TASK OBJECTIVE ->
Consider the listing below. Extract exactly the lines from the line containing "inductive Verdict278" to the line containing "if cls = .slot ∧", both included.

MATERIAL FOR THIS EXERCISE ->

/-- Step 3 (R244): pools that no cycle may pass, once those with an escape reserve of their largest buffer are set
aside; edges into a pool without a way on are taken away until none is left. -/
def pruneEdges : Nat → List ((Nat × Nat) × (Nat × Nat)) → List ((Nat × Nat) × (Nat × Nat))
  | 0, es => es
  | k + 1, es => pruneEdges k (es.filter fun e => es.any fun f => f.1 == e.2)

def escapeSafe (ds : List StreamDesc) (p : Nat × Nat) : Bool :=
  ds.any fun d => (d.eic, d.stream) == p && d.escape && decide (d.maxBuffer ≤ d.escapeBlocks)

def creditsOk (s : State) (g : TaskGraph) : Bool :=
  let ds := (s.streams.map fun x => x.desc) ++ g.streams
  let es := (s.tasks.map fun t => t.graph.edges).flatten ++ g.edges
  let es := es.filter fun e => !escapeSafe ds e.1 && !escapeSafe ds e.2
  (pruneEdges (es.length + 1) es).isEmpty

/-! ### Retry-after (R279) -/

/-- Ticks until a later stamp of the counter. -/
def ticksUntil (s : State) (t : Nat) : Nat := if stampBefore s.now t then (t + stampPeriod - s.now) % stampPeriod else 0

/-- Ticks to the earliest certificate after which the streams of the tasks then ended leave room for the graph's. -/
def retryStaging (s : State) (g : TaskGraph) : Nat :=
  let ts := (s.tasks.filter fun t => t.cls != .fill).mergeSort fun a b =>
    stampDiff s.now a.cert ≤ stampDiff s.now b.cert
  let ds := g.streams.map (withLag s)
  let fits := fun (t : Task) =>
    let gone := (ts.filter fun u => stampDiff s.now u.cert ≤ stampDiff s.now t.cert).map fun u => u.num
    streamsOk ds ((s.streams.filter fun x => !gone.contains x.desc.task).map fun x => x.desc)
  match ts.find? fits with
  | some t => ticksUntil s t.cert
  | none => 0

/-- The least D for which the request, committed D ticks later with its target moved by D, would be certified: `g` on the engines in
service. -/
def retryTarget (s : State) (g : TaskGraph) (bound : Nat) : Nat :=
  let ok := fun (d : Nat) =>
    let p := graphPlan s s.tables .stream (ceilDiv (s.now + d + s.num 0x2010_06) 6 * 6) g
    inHorizon s p && s.meets p.cert (bound + d)
  ((List.range (s.num 0x2100_01 * frameTicks)).find? fun d => d != 0 && ok d).getD 0

/-- Ticks until the horizon covers a frame. -/
def retryHorizon (s : State) (frame : Nat) : Nat := (frame + 1 - s.num 0x2100_01) * frameTicks - s.now

/-- What the checks of R278 come to. -/
inductive Verdict278
  | refused (cause retry : Nat)
  | plan (p : Plan)

/-- R278: the first check that fails, or the plan, of a graph on the engines in service. Work for which no engine is left has no
place in any frame: cause 6 (log entry 131). -/
def judgeTask (s : State) (g : TaskGraph) (cls : Cls) (bound : Nat) : Verdict278 :=
  if cls = .slot ∧ s.num 0x2000_03 = 3 then .refused 7 0
  else if !kRunOk g then .refused 2 0
  else if !streamsOk (g.streams.map (withLag s)) (s.streams.map fun x => x.desc) then .refused 4 (retryStaging s g)
  else if !creditsOk s g then .refused 3 0
  else if g.homedNode && cls != .fill then .refused 5 0
  else if cls = .fill then .plan { start := s.now, made := [], items := [], path := [], cert := 0, lastFrame := 0, checks := [] }
  else
    let p := graphPlan s s.tables cls (startTick s) g
    if !enginesReady s g then .refused 6 0
    else if !inHorizon s p then .refused 6 (retryHorizon s p.lastFrame)
    else if !s.meets p.cert bound then .refused 1 (if cls = .slot then 0 else retryTarget s g bound)
    else .plan p

/-- REFUSED (2200h.04): eight counts, causes 1 to 8. -/
def countRefusal (s : State) (cause : Nat) : State :=
  let b := s.blob 0x2200_04
  let i := 4 * (cause - 1)
  s.setBlob 0x2200_04 (b.take i ++ leBytes 4 (fieldAt b i 4 + 1) ++ b.drop (i + 4))

/-! ### Key/value pages (R307-R311) -/

/-- Stacks in service. -/
def stacksUp (s : State) : Nat := ((List.range 8).filter fun n => s.unitUp 3 n).length

/-- The pages of the pool: its shares on the stacks in service, an eighth each (R307, R504; log entry 112). -/
def kvPages (s : State) : Nat := poolBytes s / 65536 * stacksUp s / 8

/-- Pages held or reserved. -/
def kvUsed (s : State) : Nat :=
  s.sessions.foldl (fun a x => a + x.pages) 0 + s.requests.foldl (fun a r => a + r.pages) 0

/-- The pages that keys and values of a number of positions take (R307): one page holds those of one layer for P positions. -/
def kvNeed (k : KvShape) (positions : Nat) : Nat :=
  let bytes := ceilDiv k.width 128 * fmtRowBytes k.format
  2 * k.layers * ceilDiv positions (max (65536 / max bytes 1) 1)

/-- The session position of a request's first token (R313, R483): before its first step, the length of its session's history,
which an earlier request of the session may have extended since the commit (log entry 92). -/
def startOf (s : State) (r : Request) : Nat :=
  if r.nextIndex ≠ 0 then r.startPos
  else ((r.session.bind fun n => s.sessions.find? fun x => x.num == n).map fun x => x.history.length).getD r.startPos

/-- The positions for which a request reserves pages (R308): its session's history, its prompt and MAX_TOKENS further ones, or
its input. -/
def kvPositions (s : State) (r : Request) : Nat :=
  if r.service = 1 then
    ((r.session.bind fun n => s.sessions.find? fun x => x.num == n).map fun x => x.history.length).getD r.startPos
      + r.prompt.length + r.maxTokens
  else r.prompt.length

/-- The next session that eviction takes (R308). -/
def kvVictim (s : State) (context : Nat) : Option Session :=
  let best := fun (l : List Session) => l.foldl (fun (a : Option Session) x => match a with
    | none => some x
    | some y => if x.lastAt < y.lastAt || (x.lastAt == y.lastAt && x.num < y.num) then some x else a) none
  let idle := s.sessions.filter fun x => x.state == .idle
  (best (idle.filter fun x => x.context != context)).or (best idle)

def evictSession (s : State) (n : Nat) : State :=
  (modSession s n fun x => { x with state := .evicted, pages := 0, lineage := [] }).inc 0x6010_07

/-- Sessions evicted until `need` pages more are free, and whether they then are; where they cannot be, every IDLE session has
been evicted (R308, R309). -/
def evictFor (context need : Nat) : Nat → State → State × Bool
  | 0, s => (s, false)
  | k + 1, s =>
    if kvUsed s + need ≤ kvPages s then (s, true) else
    match kvVictim s context with
    | none => (s, false)
    | some x => evictFor context need k (evictSession s x.num)

/-- The session of a request. -/
def sessionFor (s : State) (r : Request) : Option Session := r.session.bind fun n => s.sessions.find? fun x => x.num == n

/-- The session that is to hold a request's pages: a generation request's own (R308); none where the request itself holds them, the
pages of an embedding or a scoring input. -/
def pageHolder (s : State) (r : Request) : Option Session := if r.service = 1 then sessionFor s r else none

/-- The lineage of a request's session names a copy that its context no longer holds (R311). -/
def staleLineage (s : State) (r : Request) : Bool :=
  !r.wasReplayed && match sessionFor s r with
    | some x => x.lineage.any fun c => ((getCtx s r.context).holding c.2).isNone
    | none => false

/-- Pages and lineage of a request's session, set. -/
def setLineage (s : State) (r : Request) (pages : Nat) (lineage : List (Nat × Nat)) : State :=
  match r.session with
  | some n => modSession s n fun x => { x with pages := pages, lineage := lineage }
  | none => s

/-- The pages a request runs with: its own and, for a generation request, its session's. -/
def pagesOf (s : State) (r : Request) : Nat := r.pages + ((pageHolder s r).map fun x => x.pages).getD 0

/-- Pages reserved for a request on the stacks that its graph names (R307, R308), and whether the pool could supply them. -/
def reservePages (s : State) (r : Request) (pages : Nat) (onStacks : List Nat) : State × Bool :=
  let have_ := pagesOf s r
  if r.service = 2 ∨ pages ≤ have_ then (s, true) else
  match evictFor r.context (pages - have_) 65537 s with
  | (s, false) => (s, false)
  | (s, true) =>
    let s := { s with kvRaised := false }
    match pageHolder s r with
    | some x => (modSession s x.num fun x => { x with pages := pages, onStacks := onStacks }, true)
    | none => (modRequest s r.jsn fun r => { r with pages := pages }, true)

/-- Refusal under R309: its retry-after, KV_SHORT at the first. -/
def refuseKv (s : State) (r : Request) (pages : Nat) : State :=
  let certs := (s.tasks.filter fun t => t.cls != .fill && (match findRequest s t.jsn with
    | some q => decide (0 < pagesOf s q)
    | none => false)).map fun t => ticksUntil s t.cert
  let retry := certs.foldl min (certs.headD 0)
  let s := if s.kvRaised then s else
    { s with kvRaised := true }.raise 0x6011 0xFF (leBytes 2 r.context ++ leBytes 4 pages)
  endRequest s r.jsn 15 0 retry 0

/-! ### Admission (R278) -/

/-- The input of a task's request, which a stream may carry (R220, R293). -/
def inputOfTask (s : State) (jsn : Nat) : Bytes := ((findRequest s jsn).map fun r => r.input).getD []

/-- A stream described and its pool carved (R222, R229, R230). One that carries the input of the task's request has all of it to
push, as one buffer with tag 0 (log entry 134). -/
def openStream (s : State) (task jsn : Nat) (cls : Cls) (d : StreamDesc) : State :=
  let d := { withLag s d with task := task, cls := cls }
  let r := fun (e : Nat × Nat) => ({ engine := e.1, queue := e.2, inGroup := true, lag := 0, window := 0, unsent := [], sent := [] } : Receiver)
  let x : Stream := {
    desc := d, receivers := d.receivers.map r, nextBlock := d.poolBase, nextSerial := 0, bufs := [], ready := [],
    starvedAt := none, wants := false, source := none, incoming := [],
    arrived := if d.input then [(0, inputOfTask s jsn)] else [], granted := false, inner := none }
  { s with streams := s.streams ++ [x] }

def admittedOid : Cls → Nat
  | .slot => 0x2200_01
  | .stream => 0x2200_02
  | .fill => 0x2200_03

/-- SLACK_MIN (R290, R612): the least of the slacks, in ticks as S32, at the end of its range where one lies outside. -/
def noteSlack (s : State) (slack : Int) : State :=
  s.record 0x2200_0B (unsignedOf 32 (max (-(2 ^ 31)) (min (2 ^ 31 - 1) slack))) fun a b => signedOf 32 a < signedOf 32 b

WRITTEN SOLUTION ->
inductive Verdict278
  | refused (cause retry : Nat)
  | plan (p : Plan)

/-- R278: the first check that fails, or the plan, of a graph on the engines in service. Work for which no engine is left has no
place in any frame: cause 6 (log entry 131). -/
def judgeTask (s : State) (g : TaskGraph) (cls : Cls) (bound : Nat) : Verdict278 :=
  if cls = .slot ∧ s.num 0x2000_03 = 3 then .refused 7 0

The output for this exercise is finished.